Cara, valeu por ter escrito, e espero que você escreva mais com a gente por aqui!
Mas, não gostei do texto, eu demorei pra sacar que era de um músico que você estava falando, apesar do título avisar, apesar de logo nas primeiras palavras você mandar que é sobre um álbum e tudo o mais. Muitos travessões, ou apostos explicativos, e parenteses num texto, e já no primeiro parágrafo, deixam a coisa pouco ou nada fluída.
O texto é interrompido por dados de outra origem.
/-- The slots that an op may take, in order, each with the slot of its long immediate (R105, R294). An SFN op on JXN-2 has none for it
and stands without it (DESIGN CHOICE, log 85). -/
def slotsFor (wide : Bool) (o : NOp) : List (Nat × Option Nat) :=
  let i := o.imm.isSome
  match o.cls, wide with
  | .ctl, _ => [(7, if i then some 6 else none)]
  | .int, true => if i then [(6, some 5), (5, some 4), (7, some 6)] else [(6, none), (5, none)]
  | .int, false => if i then [(7, some 6)] else [(6, none)]
  | .vec, true => if i then [(4, some 3), (3, some 2)] else [(4, none), (3, none)]
  | .vec, false => if i then [(4, some 3)] else [(4, none), (3, none)]
  | .sfn, true => [(2, if i then some 1 else none)]
  | .sfn, false => [(3, none)]
  | .mem, _ => [(1, if i then some 0 else none)]
  | .mtx, _ => [(0, none)]

/-- A slot is taken in a cycle; a VEC op of JXN-2, and its SFN op, holds its slot for two (R105). -/
def Sched.takes (wide : Bool) (s : Sched) (cycle slot : Nat) : Bool :=
  (s.cycle == cycle && (s.slot == slot || s.immSlot == some slot)) ||
    (!wide && (s.slot == 3 || s.slot == 4) && s.slot == slot && s.cycle + 1 == cycle)

def fitOp (wide : Bool) (placed : List Sched) (cycle : Nat) (o : NOp) : Option (Nat × Option Nat) :=
  let free (n : Nat) : Bool := !placed.any fun s => s.takes wide cycle n
  (slotsFor wide o).find? fun p => free p.1 && match p.2 with
    | some n => free n
    | none => true

/-- The first cycle that the edges from placed ops allow. -/
def readyFrom (placed : List Sched) (idx : Nat) (o : NOp) : Nat :=
  maxNat ((placed.filter fun s => s.idx < idx).filterMap fun s => (edgeLat s.op o).map (s.cycle + ·))

/-- The ops ready in a cycle, by height, ties by original order. -/
def readyOps (cycle : Nat) (placed : List Sched) (todo : List (Nat × NOp × Nat)) : List (Nat × NOp × Nat) :=
  let ready := todo.filter fun e =>
    (todo.all fun d => e.1 ≤ d.1 || (edgeLat d.2.1 e.2.1).isNone) && readyFrom placed e.1 e.2.1 ≤ cycle
  let top := maxNat (ready.map (·.2.2))
  sortBy (fun e => (top - e.2.2) * 2 ^ 20 + e.1) ready

/-- Placing in one cycle: the ready ops in order, each that still fits; then those that they made ready. -/
def fillCycle (wide : Bool) (cycle : Nat) : Nat → List Sched → List (Nat × NOp × Nat) → List Sched × List (Nat × NOp × Nat)
  | 0, placed, todo => (placed, todo)
  | fuel + 1, placed, todo =>
    let now := (readyOps cycle placed todo).foldl (fun (p : List Sched) e => match fitOp wide p cycle e.2.1 with
      | some (slot, imm) => p ++ [⟨e.1, e.2.1, cycle, slot, imm⟩]
      | none => p) placed
    if now.length = placed.length then (placed, todo)
    else fillCycle wide cycle fuel now (todo.filter fun d => !now.any fun s => s.idx == d.1)

def scheduleFrom (wide : Bool) : Nat → Nat → List Sched → List (Nat × NOp × Nat) → List Sched
  | 0, _, placed, _ => placed
  | fuel + 1, cycle, placed, todo =>
    match todo with
    | [] => placed
    | _ :: _ =>
      let (p, t) := fillCycle wide cycle (todo.length + 1) placed todo
      scheduleFrom wide fuel (cycle + 1) p t

/-- Schedules ops after those already placed, from a cycle on (R105). -/
def scheduleOps (wide : Bool) (start : Nat) (placed : List Sched) (ops : List NOp) : List Sched :=
  let n := placed.length
  let todo := (ops.zip (heights ops)).zipIdx.map fun p => (n + p.2, p.1.1, p.1.2)
  scheduleFrom wide (sumNat (ops.map fun o => o.lat + 2) + maxNat (placed.map fun s => s.op.lat) + 4) start placed todo

/-! ### Branches (R106, R110, R412) -/

/-- A run of cycles of one block or stub. -/
structure Section where
  label : Label
  bi : Nat
  start : Nat
  stop : Nat
  ops : List Sched
deriving DecidableEq, Repr

/-- A BRN: near to a label, or across regions with its extension word. -/
def brnOp (inst : Nat) (q : Option Nat) (goal : Label ⊕ Word) (safe : Bool) (ref : Nat) : NOp :=
  let base : NOp := { inst := inst, cls := .ctl, code := 0x40, gq := q.getD 0, reads := q.toList.map (0x400 + ·), safe := safe
                      edge := if ref = 0xFFFF then none else some ref }
  match goal with
  | .inl l => { base with goal := some l }
  | .inr w => { base with mod := 0x40#8, imm := some w, traps := true }

/-- The extension word of a cross-region BRN (R412). -/
def farWord (b : TBlock) : Word :=
  word64 (b.region * 2 ^ 48 + b.block * 2 ^ 32 + (if b.cut = 0 then 0 else b.first) * 2 ^ 16)

/-- The first cycle from `cycle` in which an op is ready and fits. -/
def firstFit (wide : Bool) (placed : List Sched) (o : NOp) : Nat → Nat → Nat × Option Nat
  | 0, cycle => (cycle, (slotsFor wide o).head?.bind (·.2))
  | fuel + 1, cycle => match fitOp wide placed cycle o with
    | some (_, imm) => (cycle, imm)
    | none => firstFit wide placed o fuel (cycle + 1)

/-- The last cycle of ops from a start; one before the start when there are none. -/
def lastCycle (start : Nat) (ops : List Sched) : Nat := maxNat ((start - 1) :: ops.map (·.cycle))

/-- Whether a block or stub that has no op yet has no cycle either. -/
def hasCycles (start : Nat) (ops : List Sched) : Bool := ops.any fun s => start ≤ s.cycle

/-- The cycle from which the predicate of a branch is readable. -/
def predicateFrom (placed : List Sched) (brn : NOp) : Nat :=
  maxNat ((placed.filter fun s => brn.gq != 0 && s.op.writes.contains (0x400 + brn.gq)).map fun s => s.cycle + s.op.lat)

/-- Ends a section with a BRN (R106): the placed ops, and the cycle after the section. `placed` are the ops of the section's
block before it; `fw` asks for the prepare form, in b register k mod 4 (R110). -/
def endWithBrn (wide fw : Bool) (k start : Nat) (placed : List Sched) (own : List Sched) (brn : NOp) : List Sched × Nat :=
  let all := placed ++ own
  let idx := all.length
  let ready := readyFrom all idx brn
  if fw then
    match brn.goal with
    | none =>
      let lo := Nat.max start (Nat.max ready (if hasCycles start own then lastCycle start own else start))
      let (c, imm) := firstFit wide all brn 64 lo
      (own ++ [⟨idx, brn, c, 7, imm⟩], c + 1)
    | some l =>
      let lastB := BitVec.ofNat 8 (k % 4)
      let pbr : NOp := { inst := brn.inst, cls := .ctl, code := 0x41, mod := lastB, goal := some l }
      let pStart := if brn.gq = 0 then start else Nat.max start (predicateFrom all brn + 1)
      let (pc, _) := firstFit wide all pbr 64 pStart
      let all1 := all ++ [⟨idx, pbr, pc, 7, none⟩]
      let b1 : NOp := { brn with mod := 0x80#8 ||| lastB, goal := none }
      let lo := Nat.max (pc + 1) (Nat.max ready (lastCycle start own))
      let (c, _) := firstFit wide all1 b1 64 lo
      (own ++ [⟨idx, pbr, pc, 7, none⟩, ⟨idx + 1, b1, c, 7, none⟩], c + 1)
  else
    let last := if hasCycles start own then lastCycle start own else start
    let lo := Nat.max start (Nat.max ready (last - 2))
    let (c, imm) := firstFit wide all brn 64 lo
    let fin := Nat.max (if hasCycles start own then lastCycle start own else c) (c + 2)
    (own ++ [⟨idx, brn, c, 7, imm⟩], fin + 1)

/-- What an edge's BRN names: the block, or the entry of another region. -/
def RegionEnv.target (r : RegionEnv) (region : Nat) (e : TEdge) : Label ⊕ Word :=
  match r.map.blocks.findIdx? e.names with
  | some ti =>
    let b := (r.map.blocks[ti]?).getD ⟨0, 0, 0, 0, 0, [], [], .leave, 0⟩
    if b.region == region then .inl (.block ti) else .inr (farWord b)
  | none => .inl (.block 0)

/-- Whether an edge goes back: to a block at or before its source in layout (R107). -/
def RegionEnv.isBack (r : RegionEnv) (bi : Nat) (e : TEdge) : Bool :=
  match r.map.blocks.findIdx? e.names with
  | some ti => ti ≤ bi
  | none => false

/-- The number of a block's branch: the blocks before it that end in a branch, in layout order (R110) (DEDUCED, log 45). -/
def RegionEnv.branchNo (r : RegionEnv) (bi : Nat) : Nat :=
  ((r.map.blocks.take bi).filter fun b => match b.term with
    | .leave => false
    | _ => true).length

/-- The stub of an edge: its copies and a BRN to the target, after the block's ops (R106). -/
def RegionEnv.stub (r : RegionEnv) (fw : Bool) (bi region inst pos start : Nat) (label : Label) (placed : List Sched) (e : TEdge) : Section :=
  let back := r.isBack bi e
  let ops := (r.edgeOps bi inst pos e).map fun o => { o with safe := back, edge := if e.ref = 0xFFFF then none else some e.ref }
  let own := (scheduleOps r.wide start placed ops).drop placed.length
  let (own', fin) := endWithBrn r.wide fw (r.branchNo bi) start placed own (brnOp inst none (r.target region e) back e.ref)
  ⟨label, bi, start, fin, own'⟩

/-- The sections of a block: its own cycles, then its stubs (R106). `next` is the block that follows in the translation. -/
def RegionEnv.blockSections (r : RegionEnv) (fw : Bool) (bi : Nat) (b : TBlock) (next : Option Nat) : List Section :=
  let e0 := ((r.entry[bi]?).bind id).getD 0
  let ls := (r.map.lasts[bi]?).getD []
  let entryFills := if (r.map.entries[bi]?).getD false then
      ((b.args.zip (transferWords b ls))).flatMap fun p => match p.2, r.locOf bi p.1.idx e0 with
        | some w, .reg n => (fillRun b.first n w p.1.width).map fun o => { o with defs := [(p.1.idx, e0)] }
        | some w, .last n => [{ fillOp b.first (0x140 + n) w with defs := [(p.1.idx, e0)] }]
        | _, _ => []
    else []
  let n := b.insts.length
  let (body, u) := b.insts.zipIdx.foldl (fun (acc : List NOp × Nat) p =>
    let pos := e0 + 2 * p.2 + 1
    let (ops, u) := r.instOps bi p.1 pos acc.2
    let pre := match b.term with
      | .fall e => if p.2 + 1 = n then r.edgeOps bi p.1.inst pos e else []
      | _ => []
    (acc.1 ++ pre ++ ops, u)) (entryFills, 0)
  let tpos := e0 + 2 * n + 1
  let follows (e : TEdge) : Bool := match next, r.map.blocks.findIdx? e.names with
    | some i, some j => i == j
    | _, _ => false
  let whole (ops : List Sched) (fin : Nat) : Section := ⟨.block bi, bi, 0, fin, ops⟩
  let ended (ops : List Sched) (brn : NOp) : List Sched × Nat := endWithBrn r.wide fw (r.branchNo bi) 0 [] ops brn
  let finOf (ops : List Sched) : Nat := if ops.isEmpty then 0 else lastCycle 0 ops + 1
  match b.term with
  | .leave =>
    let ops := scheduleOps r.wide 0 [] body
    [whole ops (finOf ops)]
  | .fall e =>
    let ops := scheduleOps r.wide 0 [] body
    let (ops', fin) := ended ops (brnOp b.termInst none (r.target b.region e) false e.ref)
    [whole ops' fin]
  | .jump e =>
    let ops := scheduleOps r.wide 0 [] body
    let copies := r.edgeOps bi b.termInst tpos e
    if copies.isEmpty && follows e then [whole ops (finOf ops)]
    else if copies.isEmpty then
      let (ops', fin) := ended ops (brnOp b.termInst none (r.target b.region e) (r.isBack bi e) e.ref)
      [whole ops' fin]
    else
      let (ops', fin) := ended ops (brnOp b.termInst none (.inl (.stubT bi)) false 0xFFFF)
      [whole ops' fin, r.stub fw bi b.region b.termInst tpos fin (.stubT bi) ops' e]
  | .cond q t f =>
    let ops := scheduleOps r.wide 0 [] (body ++ r.guardOps bi b.termInst q tpos u)
    let qn := 1 + u % 7
    let stubT := !(r.edgeOps bi b.termInst tpos t).isEmpty
    let stubF := stubT || !(r.edgeOps bi b.termInst tpos f).isEmpty || !follows f
    let goal := if stubT then Sum.inl (.stubT bi) else r.target b.region t
    let (ops', fin) := ended ops (brnOp b.termInst (some qn) goal (!stubT && r.isBack bi t) (if stubT then 0xFFFF else t.ref))
    let sf := if stubF then [r.stub fw bi b.region b.termInst tpos fin (.stubF bi) ops' f] else []
    let st := if stubT then [r.stub fw bi b.region b.termInst tpos fin (.stubT bi) ops' t] else []
    whole ops' fin :: (sf ++ st)

/-! ### Bundles, segments and the point map (R108-R113) -/

/-- LA (R108) among the ops of one path: from the first op that reads the result before another writes it. -/
def lookahead (all : List Sched) (s : Sched) : Nat :=
  if !s.op.locked then 0
  else
    let later := sortBy (·.idx) (all.filter fun r => s.idx < r.idx)
    let readers := (later.foldl (fun (acc : List Nat × List Nat) r =>
      let live := acc.2
      let acc1 := if meet r.op.reads live then acc.1 ++ [r.cycle] else acc.1
      (acc1, live.filter fun w => !r.op.writes.contains w)) (([] : List Nat), s.op.writes)).1
    match readers with
    | [] => 15
    | c :: cs => Nat.min 15 (cs.foldl Nat.min c - s.cycle - 1)

/-- A bundle before the displacements are known. -/
structure RawBundle where
  label : Label
  bi : Nat
  cycle : Nat
  inst : Option Nat
  ops : List (Sched × Nat)
  stop : Bool
  q : Bool
deriving DecidableEq, Repr

def RawBundle.size (b : RawBundle) : Nat :=
  1 + 2 * sumNat (b.ops.map fun o => 1 + if o.1.immSlot.isSome then 1 else 0)

/-- LA of an op of a section: the ops of a block's edges are among the block's ops (R104), so its readers may stand in either stub. -/
def Section.lookahead (s : Section) (all : List Section) (x : Sched) : Nat :=
  let stubs := all.filter fun t => decide (s.label = .block s.bi) && t.bi == s.bi && !decide (t.label = s.label)
  (stubs.map fun t => Machine.lookahead (s.ops ++ t.ops) x).foldl Nat.min (Machine.lookahead s.ops x)

/-- The bundles of a section: each cycle one for each LPF instruction with ops in it (R109). -/
def Section.bundles (s : Section) (all : List Section) : List RawBundle :=
  let own := s.ops
  let safes := own.filter (·.op.safe)
  let isQ (cycle inst : Nat) : Bool :=
    safes.any (fun x => x.op.inst == inst && x.cycle == cycle) && safes.all fun x => x.op.inst != inst || cycle ≤ x.cycle
  (List.range (s.stop - s.start)).flatMap fun i =>
    let c := s.start + i
    let here := own.filter (·.cycle == c)
    let insts := sortedVals (here.map (·.op.inst))
    match insts with
    | [] => [⟨s.label, s.bi, c, none, [], true, false⟩]
    | _ :: _ => insts.map fun n =>
      ⟨s.label, s.bi, c, some n, (here.filter (·.op.inst == n)).map fun x => (x, s.lookahead all x), insts.getLast? == some n, isQ c n⟩

/-- Offsets of bundles. -/
def offsets : Nat → List RawBundle → List (Nat × RawBundle)
  | _, [] => []
  | off, b :: r => (off, b) :: offsets (off + b.size) r

/-- The words of a translation in groups: each group is the bundles of one cycle. -/
def groupsOf : List (Nat × RawBundle) → List (Nat × RawBundle) → List (List (Nat × RawBundle))
  | acc, [] => if acc.isEmpty then [] else [acc]
  | acc, b :: r => if b.2.stop then (acc ++ [b]) :: groupsOf [] r else groupsOf (acc ++ [b]) r

/-- Segments of at most 8,192 words: first word and length (R111). -/
def segments : Nat → Nat → List (List (Nat × RawBundle)) → List (Nat × Nat)
  | from_, len, [] => if len = 0 then [] else [(from_, len)]
  | from_, len, g :: r =>
    let n := sumNat (g.map fun b => b.2.size)
    if len != 0 && 8192 < len + n then (from_, len) :: segments (from_ + len) n r else segments from_ (len + n) r

/-- The offset of a label. -/
def labelOff (labels : List (Label × Nat)) (l : Label) : Nat :=
  match labels.find? fun (p : Label × Nat) => decide (p.1 = l) with
  | some p => p.2
  | none => 0

/-- The op word, its displacement counted from the bundle's header. -/
def schedWord (labels : List (Label × Nat)) (off : Nat) (s : Sched) (la : Nat) : Word :=
  let o := s.op
  let base : Op :=
    { slot := s.slot, la := BitVec.ofNat 4 la, gn := o.gn, gq := BitVec.ofNat 3 o.gq, mod := o.mod, dest := BitVec.ofNat 10 o.dest
      a := BitVec.ofNat 10 o.a, b := BitVec.ofNat 10 o.b, c := BitVec.ofNat 10 o.c }
  let full := match o.goal with
    | some l =>
      let at_ : Nat := labelOff labels l
      let d := wrap 30 ((at_ : Int) - off)
      { base with a := BitVec.ofNat 10 (d / 2 ^ 20), b := BitVec.ofNat 10 (d / 2 ^ 10), c := BitVec.ofNat 10 d }
    | none => base
  full.word (BitVec.ofNat 8 o.code)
E era pra ser um texto de crítica musical, mas um crítico de algo, imagino eu, deveria se esforçar pra fazer um movimento comparativo, no caso, mostrando que uma produção artística tem referências teóricas, sociais, simbólicas, estilísticas, influências, tem uma história, um autor. Acho que o texto pareceu mais uma leitura estrutural do cd. Saquei as tuas sensações, o que o cd te despertou, mas não consegui sacar muito do próprio trabalho do Fróes, mesmo comparando com outras obras dele, quem sabe um pouco mais, talvez ajudasse.
Espero que não se importe, não tome como recriminação ou ofensa, por favor, são apenas algumas considerações que tive quanto li.
Abraços,
Hugo
bom, Hugo, sobre a constatação que o está mal escrito, acho que é ponto pacífico e, portanto, a aceito.
de resto, temos somente divergências, o que você me pede, ao imaginar uma crítica em abstrato, é:
-tomar o leitor-ouvinte pela mão.
mas, infelizmente ou felizmente, parti conscientemente de um pressuposto inválido (e talvez grosseiro), a saber, admiti que as pessoas saibam quem é e já tenham ouvido o Romulo Fróes (grafia correta, aliás).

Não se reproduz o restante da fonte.